- _TASK OBJECTIVE_: Write the entries out exactly, with the final line being the one containing "1 ∧ t.pending = []".

Segment Start: DATA FOR ANALYSIS

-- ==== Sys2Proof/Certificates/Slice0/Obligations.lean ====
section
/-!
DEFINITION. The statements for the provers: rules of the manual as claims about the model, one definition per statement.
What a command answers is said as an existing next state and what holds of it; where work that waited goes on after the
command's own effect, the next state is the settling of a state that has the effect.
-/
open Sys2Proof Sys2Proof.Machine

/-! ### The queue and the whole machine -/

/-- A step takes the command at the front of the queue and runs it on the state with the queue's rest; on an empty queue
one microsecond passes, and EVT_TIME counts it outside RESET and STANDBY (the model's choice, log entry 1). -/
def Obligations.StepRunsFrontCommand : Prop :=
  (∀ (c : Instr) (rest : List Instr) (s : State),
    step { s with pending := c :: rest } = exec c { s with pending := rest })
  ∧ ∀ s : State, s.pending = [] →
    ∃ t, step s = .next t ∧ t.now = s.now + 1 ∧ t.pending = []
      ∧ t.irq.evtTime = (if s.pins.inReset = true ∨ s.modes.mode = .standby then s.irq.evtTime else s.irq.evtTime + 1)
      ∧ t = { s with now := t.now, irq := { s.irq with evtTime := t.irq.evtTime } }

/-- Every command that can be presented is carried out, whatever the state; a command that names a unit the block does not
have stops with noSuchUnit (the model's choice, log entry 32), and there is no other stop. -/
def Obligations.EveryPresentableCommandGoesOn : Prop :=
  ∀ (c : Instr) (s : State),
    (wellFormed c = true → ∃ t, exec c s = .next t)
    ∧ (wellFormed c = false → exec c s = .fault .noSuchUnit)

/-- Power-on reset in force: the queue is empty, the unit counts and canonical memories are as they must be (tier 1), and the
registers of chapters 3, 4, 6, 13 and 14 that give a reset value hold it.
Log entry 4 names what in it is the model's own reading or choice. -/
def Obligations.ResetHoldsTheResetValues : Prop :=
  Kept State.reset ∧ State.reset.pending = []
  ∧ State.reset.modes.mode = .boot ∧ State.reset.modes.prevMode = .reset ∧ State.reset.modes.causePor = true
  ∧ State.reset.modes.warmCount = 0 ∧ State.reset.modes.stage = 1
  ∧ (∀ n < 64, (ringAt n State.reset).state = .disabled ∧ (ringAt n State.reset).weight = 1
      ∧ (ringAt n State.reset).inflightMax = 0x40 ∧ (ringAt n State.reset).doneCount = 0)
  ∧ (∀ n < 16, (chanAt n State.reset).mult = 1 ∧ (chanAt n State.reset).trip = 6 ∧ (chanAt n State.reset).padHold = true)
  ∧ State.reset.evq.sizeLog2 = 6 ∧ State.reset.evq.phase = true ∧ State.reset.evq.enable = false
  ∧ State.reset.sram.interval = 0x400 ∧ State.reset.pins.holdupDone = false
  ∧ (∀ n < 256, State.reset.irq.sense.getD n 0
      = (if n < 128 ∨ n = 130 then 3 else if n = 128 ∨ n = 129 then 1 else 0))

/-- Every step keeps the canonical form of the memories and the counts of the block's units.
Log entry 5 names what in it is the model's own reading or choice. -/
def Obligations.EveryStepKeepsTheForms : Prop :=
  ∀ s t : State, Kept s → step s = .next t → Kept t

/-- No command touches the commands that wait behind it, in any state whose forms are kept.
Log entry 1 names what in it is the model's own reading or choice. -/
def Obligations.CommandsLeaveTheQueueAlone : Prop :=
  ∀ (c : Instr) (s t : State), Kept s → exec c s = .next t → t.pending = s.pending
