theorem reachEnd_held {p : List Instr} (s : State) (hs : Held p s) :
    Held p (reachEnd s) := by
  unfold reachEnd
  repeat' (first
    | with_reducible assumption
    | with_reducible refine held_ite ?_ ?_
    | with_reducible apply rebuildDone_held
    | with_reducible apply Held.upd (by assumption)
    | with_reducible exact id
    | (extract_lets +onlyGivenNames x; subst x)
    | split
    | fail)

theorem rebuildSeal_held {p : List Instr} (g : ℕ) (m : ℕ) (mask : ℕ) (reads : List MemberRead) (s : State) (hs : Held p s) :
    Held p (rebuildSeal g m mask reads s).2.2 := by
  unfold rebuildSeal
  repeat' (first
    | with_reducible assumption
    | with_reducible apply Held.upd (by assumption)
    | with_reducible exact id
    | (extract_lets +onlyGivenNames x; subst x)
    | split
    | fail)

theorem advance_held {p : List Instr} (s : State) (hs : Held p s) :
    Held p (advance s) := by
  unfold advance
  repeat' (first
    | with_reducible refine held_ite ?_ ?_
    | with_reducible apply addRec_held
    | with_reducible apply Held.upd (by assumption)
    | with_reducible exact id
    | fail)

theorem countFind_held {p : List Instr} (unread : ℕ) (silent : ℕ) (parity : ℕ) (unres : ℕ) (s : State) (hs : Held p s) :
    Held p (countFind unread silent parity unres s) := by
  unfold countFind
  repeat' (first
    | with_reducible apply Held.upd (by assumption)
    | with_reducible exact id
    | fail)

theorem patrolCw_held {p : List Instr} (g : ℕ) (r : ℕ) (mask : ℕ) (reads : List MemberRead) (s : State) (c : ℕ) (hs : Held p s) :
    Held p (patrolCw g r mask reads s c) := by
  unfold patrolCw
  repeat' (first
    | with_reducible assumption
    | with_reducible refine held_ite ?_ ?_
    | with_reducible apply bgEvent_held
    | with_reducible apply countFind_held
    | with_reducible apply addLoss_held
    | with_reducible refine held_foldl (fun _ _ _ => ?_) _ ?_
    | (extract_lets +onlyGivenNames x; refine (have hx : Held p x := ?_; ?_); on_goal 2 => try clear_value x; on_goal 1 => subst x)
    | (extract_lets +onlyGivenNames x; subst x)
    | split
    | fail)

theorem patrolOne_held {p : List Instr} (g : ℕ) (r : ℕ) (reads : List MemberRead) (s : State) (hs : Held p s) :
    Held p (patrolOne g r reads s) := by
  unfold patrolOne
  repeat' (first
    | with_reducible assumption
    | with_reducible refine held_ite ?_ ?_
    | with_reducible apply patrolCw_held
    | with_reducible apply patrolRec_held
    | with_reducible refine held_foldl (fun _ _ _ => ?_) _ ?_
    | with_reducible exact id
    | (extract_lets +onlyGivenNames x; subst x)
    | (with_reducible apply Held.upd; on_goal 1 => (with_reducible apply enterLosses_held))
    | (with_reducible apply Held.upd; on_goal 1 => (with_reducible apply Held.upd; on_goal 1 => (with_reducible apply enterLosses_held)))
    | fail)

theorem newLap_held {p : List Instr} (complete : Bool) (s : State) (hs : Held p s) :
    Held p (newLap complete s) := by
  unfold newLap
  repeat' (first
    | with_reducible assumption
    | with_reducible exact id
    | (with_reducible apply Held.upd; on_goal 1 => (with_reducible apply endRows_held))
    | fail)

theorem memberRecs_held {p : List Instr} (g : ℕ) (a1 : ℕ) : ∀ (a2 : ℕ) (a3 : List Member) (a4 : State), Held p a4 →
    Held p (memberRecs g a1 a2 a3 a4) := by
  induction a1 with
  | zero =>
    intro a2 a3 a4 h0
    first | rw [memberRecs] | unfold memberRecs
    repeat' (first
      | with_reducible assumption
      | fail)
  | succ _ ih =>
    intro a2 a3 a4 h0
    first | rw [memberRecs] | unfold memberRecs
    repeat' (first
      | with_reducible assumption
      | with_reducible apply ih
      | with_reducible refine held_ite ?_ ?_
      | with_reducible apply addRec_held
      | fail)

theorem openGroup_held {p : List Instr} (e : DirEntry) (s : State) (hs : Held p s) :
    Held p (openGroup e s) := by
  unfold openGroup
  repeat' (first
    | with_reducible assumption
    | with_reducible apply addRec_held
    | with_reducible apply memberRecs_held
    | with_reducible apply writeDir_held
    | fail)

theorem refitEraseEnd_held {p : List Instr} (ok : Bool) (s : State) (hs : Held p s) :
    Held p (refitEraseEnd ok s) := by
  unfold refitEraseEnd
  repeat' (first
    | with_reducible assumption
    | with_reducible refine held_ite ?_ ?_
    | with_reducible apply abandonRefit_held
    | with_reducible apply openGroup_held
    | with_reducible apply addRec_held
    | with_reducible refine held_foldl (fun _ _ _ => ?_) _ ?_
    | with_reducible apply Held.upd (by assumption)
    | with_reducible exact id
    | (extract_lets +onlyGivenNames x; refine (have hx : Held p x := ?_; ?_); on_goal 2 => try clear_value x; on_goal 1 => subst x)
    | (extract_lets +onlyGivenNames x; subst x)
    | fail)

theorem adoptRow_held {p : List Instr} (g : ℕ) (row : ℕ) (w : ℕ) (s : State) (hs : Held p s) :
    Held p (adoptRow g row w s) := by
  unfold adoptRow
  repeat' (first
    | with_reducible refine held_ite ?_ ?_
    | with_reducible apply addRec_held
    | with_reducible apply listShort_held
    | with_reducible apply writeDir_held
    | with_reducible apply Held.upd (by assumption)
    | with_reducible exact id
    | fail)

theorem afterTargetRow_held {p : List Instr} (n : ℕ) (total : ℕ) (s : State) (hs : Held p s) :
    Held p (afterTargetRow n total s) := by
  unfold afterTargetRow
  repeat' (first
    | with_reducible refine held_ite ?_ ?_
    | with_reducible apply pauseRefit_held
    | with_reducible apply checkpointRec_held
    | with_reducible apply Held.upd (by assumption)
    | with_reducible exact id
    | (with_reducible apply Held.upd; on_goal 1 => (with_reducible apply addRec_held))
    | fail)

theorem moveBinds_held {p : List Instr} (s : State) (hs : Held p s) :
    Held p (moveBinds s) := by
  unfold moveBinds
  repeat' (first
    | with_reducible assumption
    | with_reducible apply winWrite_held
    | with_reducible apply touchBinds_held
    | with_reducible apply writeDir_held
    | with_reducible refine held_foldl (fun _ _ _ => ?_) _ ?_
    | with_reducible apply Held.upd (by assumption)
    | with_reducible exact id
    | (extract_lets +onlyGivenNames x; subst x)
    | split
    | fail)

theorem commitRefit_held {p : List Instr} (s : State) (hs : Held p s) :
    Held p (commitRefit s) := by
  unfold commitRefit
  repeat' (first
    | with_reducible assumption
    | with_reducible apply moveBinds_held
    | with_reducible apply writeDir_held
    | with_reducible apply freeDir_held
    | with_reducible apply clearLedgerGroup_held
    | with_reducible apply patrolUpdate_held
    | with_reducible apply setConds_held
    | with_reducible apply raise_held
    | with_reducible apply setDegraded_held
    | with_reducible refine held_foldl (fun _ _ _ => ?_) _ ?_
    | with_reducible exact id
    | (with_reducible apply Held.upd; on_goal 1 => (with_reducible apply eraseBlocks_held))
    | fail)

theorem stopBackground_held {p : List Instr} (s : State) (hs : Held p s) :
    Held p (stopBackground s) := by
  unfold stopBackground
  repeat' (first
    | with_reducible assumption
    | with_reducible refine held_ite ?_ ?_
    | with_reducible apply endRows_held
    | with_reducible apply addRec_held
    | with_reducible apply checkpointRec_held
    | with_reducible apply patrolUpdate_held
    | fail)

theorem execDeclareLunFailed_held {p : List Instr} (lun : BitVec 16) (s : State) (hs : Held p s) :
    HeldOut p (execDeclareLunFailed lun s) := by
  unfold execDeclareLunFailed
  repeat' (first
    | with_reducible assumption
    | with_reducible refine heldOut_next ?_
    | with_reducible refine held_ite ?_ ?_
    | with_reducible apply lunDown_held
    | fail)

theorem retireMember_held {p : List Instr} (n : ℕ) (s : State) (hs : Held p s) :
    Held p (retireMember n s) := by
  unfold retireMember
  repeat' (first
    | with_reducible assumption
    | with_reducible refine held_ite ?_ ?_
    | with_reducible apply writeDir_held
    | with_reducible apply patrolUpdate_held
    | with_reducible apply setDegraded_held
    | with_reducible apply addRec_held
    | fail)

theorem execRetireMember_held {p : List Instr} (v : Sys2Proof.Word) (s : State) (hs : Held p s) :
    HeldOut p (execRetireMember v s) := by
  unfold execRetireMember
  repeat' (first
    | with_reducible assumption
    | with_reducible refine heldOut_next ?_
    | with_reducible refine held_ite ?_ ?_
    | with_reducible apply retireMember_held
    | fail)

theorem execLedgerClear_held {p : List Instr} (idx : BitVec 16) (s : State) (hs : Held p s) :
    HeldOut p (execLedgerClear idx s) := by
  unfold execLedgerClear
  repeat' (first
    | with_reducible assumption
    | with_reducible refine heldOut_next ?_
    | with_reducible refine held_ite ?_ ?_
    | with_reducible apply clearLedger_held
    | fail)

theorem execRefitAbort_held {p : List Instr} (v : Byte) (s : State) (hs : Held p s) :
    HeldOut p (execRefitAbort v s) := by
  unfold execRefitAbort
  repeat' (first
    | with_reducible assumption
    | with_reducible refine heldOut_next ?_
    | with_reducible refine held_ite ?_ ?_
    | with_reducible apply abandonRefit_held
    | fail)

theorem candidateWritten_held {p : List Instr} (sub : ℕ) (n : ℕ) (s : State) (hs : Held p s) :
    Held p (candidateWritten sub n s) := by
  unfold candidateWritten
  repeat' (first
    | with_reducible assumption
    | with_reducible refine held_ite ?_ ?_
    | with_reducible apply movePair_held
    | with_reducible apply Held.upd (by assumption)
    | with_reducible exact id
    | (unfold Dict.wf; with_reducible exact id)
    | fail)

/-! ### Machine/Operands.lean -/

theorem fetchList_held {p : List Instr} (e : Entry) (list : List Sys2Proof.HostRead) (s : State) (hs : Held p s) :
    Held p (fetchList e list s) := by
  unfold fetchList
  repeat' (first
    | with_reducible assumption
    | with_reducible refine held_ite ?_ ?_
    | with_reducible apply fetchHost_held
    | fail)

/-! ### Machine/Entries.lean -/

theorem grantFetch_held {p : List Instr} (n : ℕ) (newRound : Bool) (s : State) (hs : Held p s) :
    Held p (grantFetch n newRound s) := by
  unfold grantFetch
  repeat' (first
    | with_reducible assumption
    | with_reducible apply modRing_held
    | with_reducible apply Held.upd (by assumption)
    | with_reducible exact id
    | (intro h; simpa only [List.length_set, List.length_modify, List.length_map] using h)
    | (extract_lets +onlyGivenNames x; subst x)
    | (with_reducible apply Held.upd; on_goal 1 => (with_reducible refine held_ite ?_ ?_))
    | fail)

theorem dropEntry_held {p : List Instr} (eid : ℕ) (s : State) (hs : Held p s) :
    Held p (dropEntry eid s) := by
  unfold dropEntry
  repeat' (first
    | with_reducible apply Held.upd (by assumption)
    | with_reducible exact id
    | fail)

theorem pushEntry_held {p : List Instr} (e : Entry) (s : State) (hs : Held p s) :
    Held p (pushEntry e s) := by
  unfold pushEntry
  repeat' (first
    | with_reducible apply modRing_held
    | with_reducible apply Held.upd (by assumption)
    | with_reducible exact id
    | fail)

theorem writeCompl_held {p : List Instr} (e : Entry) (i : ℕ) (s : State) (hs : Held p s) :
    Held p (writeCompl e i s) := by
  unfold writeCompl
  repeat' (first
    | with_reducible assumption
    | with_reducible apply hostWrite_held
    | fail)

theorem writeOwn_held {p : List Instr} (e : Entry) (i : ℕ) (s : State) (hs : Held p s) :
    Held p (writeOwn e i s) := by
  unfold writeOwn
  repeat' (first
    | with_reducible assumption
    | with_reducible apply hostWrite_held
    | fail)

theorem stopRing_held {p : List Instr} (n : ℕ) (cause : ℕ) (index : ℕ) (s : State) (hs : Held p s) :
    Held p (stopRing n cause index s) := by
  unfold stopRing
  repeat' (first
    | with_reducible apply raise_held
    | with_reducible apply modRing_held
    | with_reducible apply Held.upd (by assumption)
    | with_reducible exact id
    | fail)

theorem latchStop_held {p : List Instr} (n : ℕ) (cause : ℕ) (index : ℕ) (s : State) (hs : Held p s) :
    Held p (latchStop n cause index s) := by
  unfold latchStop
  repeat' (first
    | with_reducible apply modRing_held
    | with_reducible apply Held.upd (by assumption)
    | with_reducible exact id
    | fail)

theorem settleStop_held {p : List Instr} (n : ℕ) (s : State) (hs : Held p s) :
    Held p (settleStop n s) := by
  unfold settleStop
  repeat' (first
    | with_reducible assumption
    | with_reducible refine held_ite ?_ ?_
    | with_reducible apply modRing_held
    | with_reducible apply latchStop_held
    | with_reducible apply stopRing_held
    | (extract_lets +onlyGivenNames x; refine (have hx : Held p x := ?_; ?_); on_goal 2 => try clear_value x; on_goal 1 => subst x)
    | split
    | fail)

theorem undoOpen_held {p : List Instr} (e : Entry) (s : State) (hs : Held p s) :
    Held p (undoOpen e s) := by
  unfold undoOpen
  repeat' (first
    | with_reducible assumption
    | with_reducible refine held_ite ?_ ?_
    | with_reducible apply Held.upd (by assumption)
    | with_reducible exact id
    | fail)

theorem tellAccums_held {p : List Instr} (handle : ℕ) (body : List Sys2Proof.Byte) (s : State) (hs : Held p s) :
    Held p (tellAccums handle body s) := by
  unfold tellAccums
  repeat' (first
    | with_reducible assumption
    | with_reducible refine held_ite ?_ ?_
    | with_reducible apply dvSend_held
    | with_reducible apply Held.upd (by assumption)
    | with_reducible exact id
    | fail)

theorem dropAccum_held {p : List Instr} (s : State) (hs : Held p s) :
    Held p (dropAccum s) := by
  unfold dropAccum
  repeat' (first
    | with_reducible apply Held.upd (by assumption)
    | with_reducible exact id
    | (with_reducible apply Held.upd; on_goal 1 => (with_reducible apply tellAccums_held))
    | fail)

Segment End: DATA FOR ANALYSIS

- _RESULT OF THE TASK_:
-- ==== Sys2Proof/Certificates/Slice0/Obligations.lean ====
section
/-!
DEFINITION. The statements for the provers: rules of the manual as claims about the model, one definition per statement.
What a command answers is said as an existing next state and what holds of it; where work that waited goes on after the
command's own effect, the next state is the settling of a state that has the effect.
-/
open Sys2Proof Sys2Proof.Machine

/-! ### The queue and the whole machine -/

/-- A step takes the command at the front of the queue and runs it on the state with the queue's rest; on an empty queue
one microsecond passes, and EVT_TIME counts it outside RESET and STANDBY (the model's choice, log entry 1). -/
def Obligations.StepRunsFrontCommand : Prop :=
  (∀ (c : Instr) (rest : List Instr) (s : State),
    step { s with pending := c :: rest } = exec c { s with pending := rest })
  ∧ ∀ s : State, s.pending = [] →
    ∃ t, step s = .next t ∧ t.now = s.now + 1 ∧ t.pending = []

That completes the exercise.